天狗棚のピークから、これから行く先々の峰を眺めて落胆した私だが、不安に陥ったわけではない。
この時点で予定より30分繰り上がっていたので、たとえこの先時間を食うことになっても夕暮れまでには湯ノ沢峠の避難小屋に辿り付ける、との見通しを持ったからである。
冷静に判断して気を取り直し、先へ進んだ。
狼平と呼ばれる開放的な草原から小金沢山への登りに入る。
道は一変して悪くなる。そのうえ長い。
天然樹林が鬱蒼と茂り、その根張りや苔むした岩でトレースが付かないので、道が判然としない。また倒木が多い。
踏み跡を探す為に下方ばかり見て歩くとかえって道を外してしまう。
私は、等間隔で木に赤テープが巻かれていることに気が付いてからは、下ではなくて前方を注視し、赤テープを追いかけることによって不安なく進むことができるようになった。

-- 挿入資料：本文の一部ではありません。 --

/-- Settles O23: the puts and the drop are appended, and the BEACON is offered to the queue as it then stands. -/
theorem expiryOffersTelegramsInOrder : Obligations.ExpiryOffersTelegramsInOrder := by
  intro s hrunning hmode hnow hpos hlaw
  have hsettled := expirySettled_custodyLaw hlaw
  obtain ⟨hdomain, hlast, -, -, hrx, hputs, -⟩ := (expire_busOnly s).fields
  have hsends := expiryOffered_sends hsettled
  refine ⟨expire s, expirySummary s, exec_epochExpiry_due hrunning (by rw [hmode]; rfl) hnow hpos, hlast,
    by rw [hdomain]; rfl, hrx, ?_⟩
  intro due drop beacon letters b replaced
  have hletters : letters = expiryLetters (expirySettled s) := by
    simp only [letters, due, hputs, hdomain]
    rfl
  have hb : b = expiryBeacon s := congrArg (fun x => (⟨0, .beacon, beaconBytes x⟩ : TxTelegram)) (beaconNow_settled hmode).symm
  rw [hletters, hb]
  refine ⟨fun hnone => ?_, fun before e after hq hkind hothers => ?_⟩
  · have hplain : expire s = sendPlain (expiryOffered (expirySettled s)) (expiryBeacon s) :=
      (expire_active hmode hlaw).trans (sendBeacon_of_none (expiryOffered_noBeacon hsettled hnone) _)
    have hall : Sends (expirySettled s) (expire s) (expiryLetters (expirySettled s) ++ [(expiryBeacon s, .plain)]) := by
      rw [hplain]
      exact hsends.trans (sendPlain_sends _ _)
    obtain ⟨-, -, -, -, -, -, -, -, -, -, hcounters, hhold, -⟩ := hall.fields
    exact ⟨hcounters, hhold, hall.2⟩
  · have hne : (expirySettled s).bus.queue ≠ [] := by
      show s.bus.queue ≠ []
      simp [hq]
    obtain ⟨added, happended, hadded⟩ := expiryOffered_appends (expirySettled s) hne
    have hqueue : (expiryOffered (expirySettled s)).bus.queue = before ++ e :: (after ++ added) := by
      rw [happended]
      show s.bus.queue ++ added = _
      rw [hq, List.append_assoc, List.cons_append]
    have hothers' : ∀ x ∈ before ++ (after ++ added), x.telegram.kind ≠ .beacon := by
      intro x hx
      rw [← List.append_assoc] at hx
      exact (List.mem_append.mp hx).elim (hothers x) fun h => (hadded x h).2.2
    refine ⟨added, ?_, fun x hx => ⟨(hadded x hx).1, (hadded x hx).2.1⟩, fun hwaiting => ?_, fun hsending => ?_⟩
    · calc s.boxAfter (expiryLetters (expirySettled s))
          = (expiryOffered (expirySettled s)).outbox := hsends.2.symm
        _ = s.outbox ++ added.map TxEntry.letter := by
          rw [happended]
          exact List.map_append
    · rw [expire_active hmode hlaw, sendBeacon_of_waiting hqueue hkind hothers' hwaiting, happended]
      rfl
    · rw [expire_active hmode hlaw, sendBeacon_of_sending hqueue hkind hothers' hsending, happended]
      rfl

end Sys2Proof.Machine
end

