theorem configSetStagesItem : Clause.ConfigSetStagesItem := by
  intro s m rest hfront hmode stages
  have hstages : ∀ (p : List Byte) (u : Setup) (stored : List Byte), m.payload = p → configWellSized p = true →
      stageItem s.staged p = some (u, stored) → stages u stored :=
    fun p u stored hp hsized hstage => configSet_stages hfront hmode (hp ▸ hsized) (hp ▸ hstage)
  refine ⟨fun v hp => ?compartment, fun a b hp => ?epoch, fun v hp => ?prescale, fun i marks k hp => ?probe,
    fun i d hp => ?door, fun doors hcount hp => ?doorMap, fun a b hp => ?grace, fun v hp => ?buddy,
    fun i c hi hlimits hwarm hgap hcold hp => ?sentClass, fun hitem hlength hi => ?clampedClass⟩
  case compartment =>
    exact hstages _ _ _ hp (by simp [configWellSized, configLength])
      ((stageItem_compartment (by simp)).trans (by simp [clampNat]))
  case epoch =>
    exact hstages _ _ _ hp (by simp [configWellSized, configLength])
      ((stageItem_epoch (by simp)).trans (by simp [clampNat]))
  case prescale =>
    exact hstages _ _ _ hp (by simp [configWellSized, configLength]) ((stageItem_prescale (by simp)).trans (by simp))
  case grace =>
    exact hstages _ _ _ hp (by simp [configWellSized, configLength]) ((stageItem_grace (by simp)).trans (by simp))
  case buddy =>
    exact hstages _ _ _ hp (by simp [configWellSized, configLength]) ((stageItem_buddy (by simp)).trans (by simp))
  case probe =>
    exact hstages _ _ _ hp (by simp [configWellSized, configLength])
      ((stageItem_probe (by simp) (selector_read i)).trans (by simp [clampNat, bit, BitVec.getLsbD]))
  case door =>
    refine hstages _ _ _ hp (by simp [configWellSized, configLength])
      ((stageItem_door (by simp) (selector_read i)).trans (by simp))
  case doorMap =>
    have hcount256 : doors.length < 256 := Nat.lt_of_le_of_lt hcount (by decide)
    have hread : field (6 :: BitVec.ofNat 8 doors.length :: doors) 1 1 = doors.length := by
      simp [Nat.mod_eq_of_lt hcount256]
    have hkept := keepFirst_eq_foldl (doors.map fun d => min 15 d.toNat)
    refine ⟨hkept ▸ keepFirst_nodup _, fun d => hkept ▸ ⟨keepFirst_subset _ d, mem_keepFirst⟩, ?_⟩
    rw [← hkept]
    refine hstages _ _ _ hp ?_ ((stageItem_doorMap (by simp) (hread.trans_le hcount)).trans (by simp))
    rw [configWellSized_iff, hread]
    exact .inr ⟨by simp, Nat.add_comm doors.length 2⟩
  case sentClass =>
    obtain ⟨hindex, hclass⟩ := classOf_classBytes hi hlimits hwarm hgap hcold
    have hstage := stageItem_class (u := s.staged) (p := beBytes 1 9 ++ classBytes i c) (by simp [field_here])
      (hindex.trans_le hi)
    rw [hindex, hclass] at hstage
    refine hstages _ _ _ hp ?_ hstage
    rw [configWellSized_iff]
    exact .inl (by simp [classBytes_length])
  case clampedClass =>
    have hstage := stageItem_class (u := s.staged) hitem hi
    rw [classBytes_classOf] at hstage
    refine hstages _ _ _ rfl ?_ hstage
    rw [configWellSized_iff, hitem, hlength]
    exact .inl (by simp)

/-- Settles O24. -/
theorem setupItemStagedOrRefused : Obligations.SetupItemStagedOrRefused :=
  ⟨configSetStagesItem, configSetRefused⟩

end Sys2Proof.Machine
end

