-- ==== Sys2Proof/Machine/Connection.lean ====
section
/-! DEFINITION. The connection controller's timers: CALL_CONFIRMED, ORIGINATE_TIMEOUT,
CLEAR_TIMER_EXPIRY (R71, R72, R74, R83). -/

namespace Sys2Proof.Machine

/-- What a confirmed call leads to (R74). -/
def confirmCall (s : State) : State :=
  let s := s.setController { s.controller with confirmTimer := none }
  if s.controller.originate then
    enterCall .originated true
      (s.setController { s.controller with originate := false, originateTimer := .stopped })
  else
    let s := raise evCall none s
    if s.modes.answering then enterCall .answered (canAccept s) s else setLine .unanswered s

/-- CALL_CONFIRMED: the mark has lasted the call confirm time (R74). -/
def doCallConfirmed (s : State) : Option State :=
  match s.controller.confirmTimer with
  | some t => if s.controller.state = .callPending then some (confirmCall (s.upTo t)) else none
  | none => none

def execCallConfirmed (s : State) : Host.Outcome State Fault Refusal := happen (doCallConfirmed s) s

/-- ORIGINATE_TIMEOUT: in ORIGINATING the attempt ends; in CALL_PENDING the timer is marked expired
(R71, R72). -/
def doOriginateTimeout (s : State) : Option State :=
  match s.controller.originateTimer with
  | .running t =>
    let s := s.upTo t
    match s.controller.state with
    | .originating => some (raiseCleared causeAbandoned (enterFree s))
    | .callPending => some (s.setController { s.controller with originateTimer := .expired })
    | _ => none
  | _ => none

def execOriginateTimeout (s : State) : Host.Outcome State Fault Refusal := happen (doOriginateTimeout s) s

/-- CLEAR_TIMER_EXPIRY: the key closes, the transmitter returns to IDLE, the line goes to FREE with the
CLEAR marker if open, and CLEARED is raised with cause OWN (R83). -/
def doClearTimerExpiry (s : State) : Option State :=
  match s.controller.clearTimer with
  | some t =>
    let s := s.upTo t
    some (raiseCleared causeOwn (enterFree (s.setTransmitter { s.transmitter with state := .idle })))
  | none => none

def execClearTimerExpiry (s : State) : Host.Outcome State Fault Refusal := happen (doClearTimerExpiry s) s

end Sys2Proof.Machine
end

石丸峠から山頂まで90分を費やした。登山地図の標準タイムは70分なので、大幅に超過してしっまった。今回標準タイムを超過したのはこの区間だけであった。
また、この間の地形図上の高低差は約100mであるが、その倍は登った気がした。

小金沢山頂は、山と高原地図付録のガイドによると、展望のない地味なピークである、と記されているが、現在では最高峰に相応しい好展望の山頂である。

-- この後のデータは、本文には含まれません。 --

-- ==== Sys2Proof/Machine/Actions.lean ====
section
/-! DEFINITION. LINE ACTION, PRINTER ACTION, PUNCH ACTION and MOTOR RESTART (R70, R82, R87, R103 to R105,
R146, R164, R172, R194, R195). -/

namespace Sys2Proof.Machine

/-! ## LINE ACTION (R194) -/

/-- A taken LINE ACTION replies with the line state, the halt reason and a two-byte result (R194). -/
def lineReply (result : Nat) (s : State) : Reply × State :=
  (replyTo 0x31 statusOk ([s.controller.state.value, haltValue s.transmitter.halt] ++ be2 result), s)

/-- A LINE ACTION refused in the present line state. -/
def refuseLine (s : State) : Reply × State := refuse 0x31 statusState s

/-- ANSWER (R87). -/
def doAnswer (s : State) : Reply × State :=
  if s.controller.state = .unanswered then lineReply 0 (enterCall .answered (canAccept s) s) else refuseLine s

/-- ORIGINATE (R70). -/
def doOriginate (s : State) : Reply × State :=
  if s.controller.state = .free then
    lineReply 0
      (s.setController
        { s.controller with
          state := .originating
          originate := true
          originateTimer := .running (s.now + seconds s.setup.line.originateS) })
  else refuseLine s

/-- The timers and the flag of a call not yet confirmed (R82). -/
def stopCallTimers (s : State) : State :=
  s.setController { s.controller with originate := false, originateTimer := .stopped, confirmTimer := none }

/-- CLEAR, by the line state (R82). -/
def doClear (s : State) : Reply × State :=
  match s.controller.state with
  | .free => refuseLine s
  | .originating => lineReply 0 (raiseCleared causeAbandoned (enterFree s))
  | .callPending => lineReply 0 (enterClearing (stopCallTimers s))
  | .unanswered => lineReply 0 (enterClearing s)
  | .waking => lineReply 0 (enterClearing s)
  | .established => lineReply 0 (enterClearing s)
  | .refusing => lineReply 0 (enterClearing s)
  | .clearing => refuseLine s

/-- BREAK (R105). -/
def doBreak (s : State) : Reply × State :=
  if s.controller.state = .established then lineReply 0 (requestBreak s) else refuseLine s

/-- HERE_IS, with its outcome (R104). -/
def doHereIs (s : State) : Reply × State :=
  if s.controller.state = .established then lineReply (requestFate s) (requestAnswerBack false s) else refuseLine s

/-- HALT SEND (R103). -/
def doHaltSend (s : State) : Reply × State := lineReply 0 (haltSending .host s)

/-- RESUME SEND (R103). -/
def doResumeSend (s : State) : Reply × State :=
  lineReply 0 (s.setTransmitter { s.transmitter with halt := none })

/-- XMIT's R to SEND's W, the SEND writer plane to the stream plane; the lock is tested (R104, R119). -/
def cancelText (s : State) : State :=
  testLockOn .send (setWriterPlane .send s.transmitter.streamPlane (setUnread .xmit 0 s))

/-- CANCEL SEND, with the discarded count (R104). -/
def doCancelSend (s : State) : Reply × State := lineReply (unread s .xmit) (cancelText s)

def execAnswer (s : State) : Host.Outcome State Fault Refusal := finish (hostRecord 1 doAnswer s)
def execOriginate (s : State) : Host.Outcome State Fault Refusal := finish (hostRecord 1 doOriginate s)
def execClear (s : State) : Host.Outcome State Fault Refusal := finish (hostRecord 1 doClear s)
def execBreakSend (s : State) : Host.Outcome State Fault Refusal := finish (hostRecord 1 doBreak s)
def execHereIs (s : State) : Host.Outcome State Fault Refusal := finish (hostRecord 1 doHereIs s)
def execHaltSend (s : State) : Host.Outcome State Fault Refusal := finish (hostRecord 1 doHaltSend s)
def execResumeSend (s : State) : Host.Outcome State Fault Refusal := finish (hostRecord 1 doResumeSend s)
def execCancelSend (s : State) : Host.Outcome State Fault Refusal := finish (hostRecord 1 doCancelSend s)

/-! ## PRINTER ACTION (R146) -/

def printerReply (s : State) : Reply × State := (replyTo 0x32 statusOk [s.printer.halts.value], s)

/-- STOP sets the HOST reason (R146). -/
def doPrinterStop (s : State) : Reply × State := printerReply (haltPrinter (fun h => { h with host := true }) s)

/-- RESUME clears HOST and CARRIAGE (R146). -/
def doPrinterResume (s : State) : Reply × State :=
  printerReply
    (s.setPrinter { s.printer with halts := { s.printer.halts with host := false, carriage := false } })

def execPrinterActionStop (s : State) : Host.Outcome State Fault Refusal := finish (hostRecord 1 doPrinterStop s)
def execPrinterActionResume (s : State) : Host.Outcome State Fault Refusal :=
  finish (hostRecord 1 doPrinterResume s)

/-! ## PUNCH ACTION (R164) -/

def punchReply (s : State) : Reply × State :=
  (replyTo 0x33 statusOk [s.punch.halts.value, byte s.punch.feeds], s)

/-- STOP sets the HOST reason (R164). -/
def doPunchStop (s : State) : Reply × State := punchReply (haltPunch (fun h => { h with host := true }) s)

/-- RESUME clears the HOST reason (R164). -/
def doPunchResume (s : State) : Reply × State :=
  punchReply (s.setPunch { s.punch with halts := { s.punch.halts with host := false } })

/-- FEED n adds n feed requests; n of 0 is refused (R164). -/
def doPunchFeed (n : Byte) (s : State) : Reply × State :=
  if n = 0 then refuse 0x33 statusRange s else punchReply (addFeeds n.toNat s)

/-- STOP ignores its count byte (R195). -/
def execPunchActionStop (_count : Byte) (s : State) : Host.Outcome State Fault Refusal :=
  finish (hostRecord 2 doPunchStop s)
/-- RESUME ignores its count byte (R195). -/
def execPunchActionResume (_count : Byte) (s : State) : Host.Outcome State Fault Refusal :=
  finish (hostRecord 2 doPunchResume s)
def execPunchActionFeed (count : Byte) (s : State) : Host.Outcome State Fault Refusal :=
  finish (hostRecord 2 (doPunchFeed count) s)

/-! ## MOTOR RESTART (R172) -/

/-- FAULT is left for STOPPED, and a standing start demand runs the motor up in the same event (R172). -/
def restartMotor (s : State) : State :=
  if s.motor.state = .fault then
    let s := stopMotor s
    if startDemand s then beginRunup s else s
  else s

def doMotorRestart (s : State) : Reply × State :=
  let s := restartMotor s
  (replyTo 0x34 statusOk [s.motor.state.value], s)

def execMotorRestart (s : State) : Host.Outcome State Fault Refusal := finish (hostRecord 0 doMotorRestart s)

end Sys2Proof.Machine
end

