-- ==== Sys2Proof/Machine/Step.lean ====
section
/-! DEFINITION. One step: the command at the front of the queue, or, on an empty queue, the part's own next
step, or one microsecond (log 5). -/

namespace Sys2Proof.Machine

/-- What the part does with an empty queue (log 5). -/
def idleStep (s : State) : Host.Outcome State Fault Refusal :=
  match ownStep s with
  | some (i, s') => exec i s'
  | none => .next s.tick

/-- One step of the machine. -/
def step (s : State) : Host.Outcome State Fault Refusal :=
  match s.pending with
  | c :: rest => exec c (s.setPending rest)
  | [] => idleStep s

/-- The command a word spells is put at the front of the queue; no word spells one (log 26). -/
def State.withFetchWord (s : State) (nbits w : Nat) : State :=
  match decodeTableWord nbits w with
  | some c => s.setPending (c :: s.pending)
  | none => s

end Sys2Proof.Machine
end

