/-- The rows of the table that are whole records from the host (R190). -/
def isRecord : Instr → Bool
  | .unknownKind _ _ | .lineSetup _ | .printerSetup _ | .keyboardSetup _ | .punchSetup _
  | .motorAndBellSetup _ | .ringLayout _ | .loadCodes _ | .loadKeys _ | .loadAnswerBack _
  | .loadRefusalText _ | .setMode _ | .answer | .originate | .clear | .breakSend | .hereIs | .haltSend
  | .resumeSend | .cancelSend | .printerActionStop | .printerActionResume | .punchActionStop _
  | .punchActionResume _ | .punchActionFeed _ | .motorRestart | .writeText _ | .writeCodes _
  | .readEntriesTake _ _ _ | .readEntriesPeek _ _ _ | .moveReader _ _ | .attachHostReader _
  | .detachHostReader _ | .status | .statistics | .eventSetup _ | .eventClear _ | .restart => true
  | _ => false

end Sys2Proof.Machine
end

視界の利かない樹林帯から山頂へ飛び出した瞬間は感動さえ覚えた。
富士山、南アルプス、秩父山塊、八ヶ岳、そしてこれから行く黒岳とその隣の雁ガ腹摺山が大きい。また、このコースでは珍しく奥多摩側も見渡すことができた。
一人大展望を独占し、なお山頂を去り難く、とうとう預金した30分を使い果たし、予定時刻の13:40にようやく山頂を後にした。

小金沢山から先は不安のないはっきりした道となる。標識も良く整備されている。
牛奥ノ雁ガ腹摺山1994mへは、緩やかな上り下りを繰り返しながら進む。周囲は比較的疎林となり、梢の間から展望も得られ理想的縦走路である。これこそ私のイメージした通りだ。

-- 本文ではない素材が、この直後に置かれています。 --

/-! ## The print engine and the punch engine -/

/-- The engines' takes: the entry of the cursor's next sequence into the slot, R one on, and the keyboard
perhaps freed; under FAR-only the punch passes over a run of OWN entries within the same event. Where a
condition fails there is no take. That a take is a step of its own, but where it ends the event that emptied the
slot, is the model's choice, log 19. -/
def Obligations.EngineTakes : Prop :=
  ∀ s : State,
   ((s.motor.state ≠ .running ∨ s.printer.held ≠ none ∨ s.printer.halts.any = true
      ∨ entryBack s (printCursor s).ring (unread s (printCursor s)) = none) → doPrintTake s = none)
   ∧ ((s.motor.state ≠ .running ∨ s.punch.held ≠ none ∨ s.punch.halts.any = true ∨ s.punch.feeds ≠ 0
      ∨ (∀ c, punchCursor s = some c → entryBack s c.ring (unread s c) = none)) → doPunchTake s = none)
   ∧ (s.motor.state = .running →
    let printTakes (t : State) : Prop := doPrintTake s = some t ∧ exec .printTake s = .next (chooseOutgoing t)
    let punchTakes (t : State) : Prop := doPunchTake s = some t ∧ exec .punchTake s = .next (chooseOutgoing t)
    let after (c : CursorId) (n : Nat) : State :=
      let moved := s.setCursor c { s.cursor c with r := (s.cursor c).r + BitVec.ofNat 32 n }
      { moved with
        keyboard :=
          { s.keyboard with
            locked := s.keyboard.locked && !(destination s == c.ring && decide (8 ≤ freeSpace moved c.ring)) } }
    let own (e : Entry) : Prop := ∃ code p heard, e = .char code p (some .own) heard
    let next (c : CursorId) (j : Nat) : Option Entry := entryBack s c.ring (unread s c - j)
    (∀ e, s.printer.held = none → s.printer.halts.any = false → next (printCursor s) 0 = some e →
      printTakes
        { after (printCursor s) 1 with
          printer := { s.printer with held := some { entry := e, cursor := printCursor s, moved := false } } })
    ∧ ∀ c, punchCursor s = some c → s.punch.held = none → s.punch.halts.any = false → s.punch.feeds = 0 →
        let taken (n : Nat) (e : Entry) : State :=
          { after c n with punch := { s.punch with held := some { entry := e, cursor := c, moved := false } } }
        (∀ e, s.modes.farOnly = false → next c 0 = some e →
          punchTakes (taken 1 e))
        ∧ (∀ n e, s.modes.farOnly = true → (∀ j, j < n → ∃ f, next c j = some f ∧ own f) →
            next c n = some e → ¬ own e → punchTakes (taken (n + 1) e))
        ∧ (s.modes.farOnly = true → 0 < unread s c →
            (∀ j, j < unread s c → ∃ f, next c j = some f ∧ own f) →
            punchTakes (after c (unread s c))))

/-- What may come before the action of a held entry. A wheel travel begins the shorter way, forward when both
are 32 steps, and ends at its glyph. The implicit return of an unsure carriage is timed from the line width, and
the implicit newline at the line width begins its return and feed together; the entry stays held. The mark on
the feed of an implicit newline is the model's, log 18; that a column above the width, where no run leads,
counts as at the width is its reading, log 12. -/
def Obligations.BeforePrintAction : Prop :=
  (∀ (h : Held) (c : Code) (p : Plane) (o : Option Origin) (x : Option Heard) (s : State),
     let a := s.printer.wheelAt
     let g := (lookup s.tables p c).glyph
     (s.printer.held = some h → h.entry = .char c p o x → (lookup s.tables p c).fn = .printing →
       s.motor.state = .running → s.printer.wheel = .idle → s.printer.hammer = none → a ≠ g →
       ∃ forward, exec .wheelTravelBegin s
           = .next (chooseOutgoing
               { s with
                 printer := { s.printer with wheel := .travelling g forward (s.now + 750) }
                 motor := idleLoaded s })
         ∧ (forward = true ↔ (g.val + 64 - a.val) % 64 ≤ (a.val + 64 - g.val) % 64))
     ∧ ∀ glyph forward ends, s.printer.wheel = .travelling glyph forward ends →
         let u := s.upTo ends
         let b : Fin 64 := if forward then a + 1 else a - 1
         exec .wheelStepEnd s
           = .next (chooseOutgoing
               { u with
                 printer :=
                   { s.printer with
                     wheelAt := b
                     wheel := if b = glyph then .idle else .travelling glyph forward (u.now + 750) } }))
  ∧ ∀ (h : Held) (s : State), s.printer.held = some h → s.motor.state = .running →
      s.printer.hammer = none → s.printer.carriage = .idle →
      let fn : Option CodeFn :=
        match h.entry with
        | .char c p _ _ => some (lookup s.tables p c).fn
        | _ => none
      let width := s.setup.printer.width
      let returning (column : Nat) : Carriage := .returning (s.now + (20000 + 1500 * (column - 1)))
      (s.printer.unsure = true →
        (h.entry = .connect ∨ h.entry = .clear ∨ fn = some .printing ∨ fn = some .space ∨ fn = some .lf) →
        exec .implicitReturnBegin s
          = .next (chooseOutgoing
              { s with printer := { s.printer with carriage := returning width }, motor := idleLoaded s }))
      ∧ (s.printer.unsure = false → (fn = some .printing ∨ fn = some .space) →
          s.setup.printer.autoNewline = true → width ≤ s.printer.column → s.printer.paper = none →
          exec .implicitNewlineBegin s
            = .next (chooseOutgoing
                { s with
                  printer :=
                    { s.printer with
                      carriage := returning s.printer.column
                      paper := some { ends := s.now + 35000, more := 0 }
                      newline := true }
                  motor := idleLoaded s }))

山頂へは、小金沢山から40分で着いた。南側及び西側が開け、相変わらず富士が素晴らしい。
牛奥ノ雁ガ腹摺山から一旦降下し、最低鞍部に出る。右に水場の標識が出ていたが、水場までの時間と距離が不明で、汲みに行きたいのはヤマヤマだが断念した。
これ以上登りを増やすのはもう沢山だ。大分疲れてきた。水は底をつきそうだがまだ紅茶のペットポトルが残っている。
黒岳1987mを15:40に通過。予定通りの時刻だ。
山頂は樹木に囲まれた寂しい雰囲気の場所である。
黒岳への登りはつらかった。累積高低差は1500mを超えた。足が揚らず、重いザックで肩も痛い。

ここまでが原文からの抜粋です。